▽

-- ==== Sys2Proof/Machine/Operands.lean ====
section
/-!
DEFINITION. The operand forms of the 190 instruction words (05 R145-R157, and the entries of 06, 07, 08
and 13): for each word which fields it uses, the values R155 allows in the others, and the general
registers it reads and writes.
-/

namespace Sys2Proof.Machine

/-- The field of a source (R148, R160). -/
inductive Fld where
  | a | b | c | d
  deriving DecidableEq, Repr

/-- Instruction classes (R156). -/
inductive Class where
  | c | s | t | p
  deriving DecidableEq, Repr

/-- A general-register source: the field, the first register and how many. -/
structure Src where
  fld : Fld
  reg : Nat
  cnt : Nat
  deriving DecidableEq, Repr

/-- What a word names: are its fields legal, which general registers does it read, which does it write. -/
structure Shape where
  ok : Bool
  srcs : List Src
  dsts : List (Nat × Nat)
  deriving DecidableEq, Repr

/-! ## Field helpers -/

/-- Source of field A. -/
def sa (r : BitVec 6) (cnt : Nat) : Src := ⟨.a, r.toNat, cnt⟩
/-- Source of field B. -/
def sb (r : BitVec 6) (cnt : Nat) : Src := ⟨.b, r.toNat, cnt⟩
/-- Source of field C. -/
def sc (r : BitVec 6) (cnt : Nat) : Src := ⟨.c, r.toNat, cnt⟩
/-- Data source of field D (R148). -/
def sd (r : BitVec 6) (cnt : Nat) : Src := ⟨.d, r.toNat, cnt⟩

/-- TY 2, 3, 6, 7: the integer types of 32 and 64 bits (R151). -/
def isInt (ty : BitVec 4) : Bool := ty == 2 || ty == 3 || ty == 6 || ty == 7
/-- TY 2 or 3: raw 32 or 64 bits. -/
def isBits (ty : BitVec 4) : Bool := ty == 2 || ty == 3
/-- Registers of an operand of type TY: a pair for the 64-bit types (R150). -/
def width (ty : BitVec 4) : Nat := if ty == 3 || ty == 7 then 2 else 1
/-- FN, RM, SAT and MOD are 0 (R155). -/
def plainR (f : RFmt) : Bool := f.fn == 0 && f.rm == 0 && f.sat == 0 && f.mod == 0
/-- MOD holds no bit at or above n. -/
def modBelow (m : BitVec 9) (n : Nat) : Bool := m.toNat < 2 ^ n
/-- A handle field: bits 5:3 zero (R149). -/
def isHdl (r : BitVec 6) : Bool := r.toNat < 8
/-- A mask that is written (R149). -/
def isMaskW (r : BitVec 6) : Bool := r.toNat ≤ 11
/-- A mask that is read: m0-m11, ma, mp (R149). -/
def isMaskR (r : BitVec 6) : Bool := r.toNat ≤ 13
/-- A token in D of format E: 0-30, or 63 for none (R149, R154). -/
def isTokD (r : BitVec 6) : Bool := r.toNat ≤ 30 || r == 63
/-- A token in another field (R149). -/
def isTok (r : BitVec 6) : Bool := r.toNat ≤ 30
/-- The wait fields name no token (R155). -/
def noWaits (f : EFmt) : Bool := f.w0 == 31 && f.w1 == 31 && f.w2 == 31
/-- Bits h down to l of a natural number. -/
def bitsOf (x h l : Nat) : Nat := x / 2 ^ l % 2 ^ (h + 1 - l)

/-! ## Integer and floating forms (06) -/

/-- Two-source integer forms of R177. -/
def int2 (f : RFmt) (sat : Bool) : Shape :=
  ⟨isInt f.ty && f.fn == 0 && f.rm == 0 && f.mod == 0 && (sat || f.sat == 0) && f.c == 0,
   [sa f.a (width f.ty), sb f.b (width f.ty)], [(f.d.toNat, width f.ty)]⟩

/-- MAD and CLAMP (R177). -/
def int3 (f : RFmt) (sat : Bool) : Shape :=
  ⟨isInt f.ty && f.fn == 0 && f.rm == 0 && f.mod == 0 && (sat || f.sat == 0),
   [sa f.a (width f.ty), sb f.b (width f.ty), sc f.c (width f.ty)], [(f.d.toNat, width f.ty)]⟩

△

§ **TASK GOAL**: Retype the records above from the very first line down to the line with "64 bits. -/", keeping both of those lines. Include nothing beyond them.

§ **OUTPUT FOR THIS TASK**:
-- ==== Sys2Proof/Machine/Operands.lean ====
section
/-!
DEFINITION. The operand forms of the 190 instruction words (05 R145-R157, and the entries of 06, 07, 08
and 13): for each word which fields it uses, the values R155 allows in the others, and the general
registers it reads and writes.
-/

namespace Sys2Proof.Machine

/-- The field of a source (R148, R160). -/
inductive Fld where
  | a | b | c | d
  deriving DecidableEq, Repr

/-- Instruction classes (R156). -/
inductive Class where
  | c | s | t | p
  deriving DecidableEq, Repr

/-- A general-register source: the field, the first register and how many. -/
structure Src where
  fld : Fld
  reg : Nat
  cnt : Nat
  deriving DecidableEq, Repr

/-- What a word names: are its fields legal, which general registers does it read, which does it write. -/
structure Shape where
  ok : Bool
  srcs : List Src
  dsts : List (Nat × Nat)
  deriving DecidableEq, Repr

/-! ## Field helpers -/

/-- Source of field A. -/
def sa (r : BitVec 6) (cnt : Nat) : Src := ⟨.a, r.toNat, cnt⟩
/-- Source of field B. -/
def sb (r : BitVec 6) (cnt : Nat) : Src := ⟨.b, r.toNat, cnt⟩
/-- Source of field C. -/
def sc (r : BitVec 6) (cnt : Nat) : Src := ⟨.c, r.toNat, cnt⟩
/-- Data source of field D (R148). -/
def sd (r : BitVec 6) (cnt : Nat) : Src := ⟨.d, r.toNat, cnt⟩

/-- TY 2, 3, 6, 7: the integer types of 32 and 64 bits (R151). -/
def isInt (ty : BitVec 4) : Bool := ty == 2 || ty == 3 || ty == 6 || ty == 7
/-- TY 2 or 3: raw 32 or 64 bits. -/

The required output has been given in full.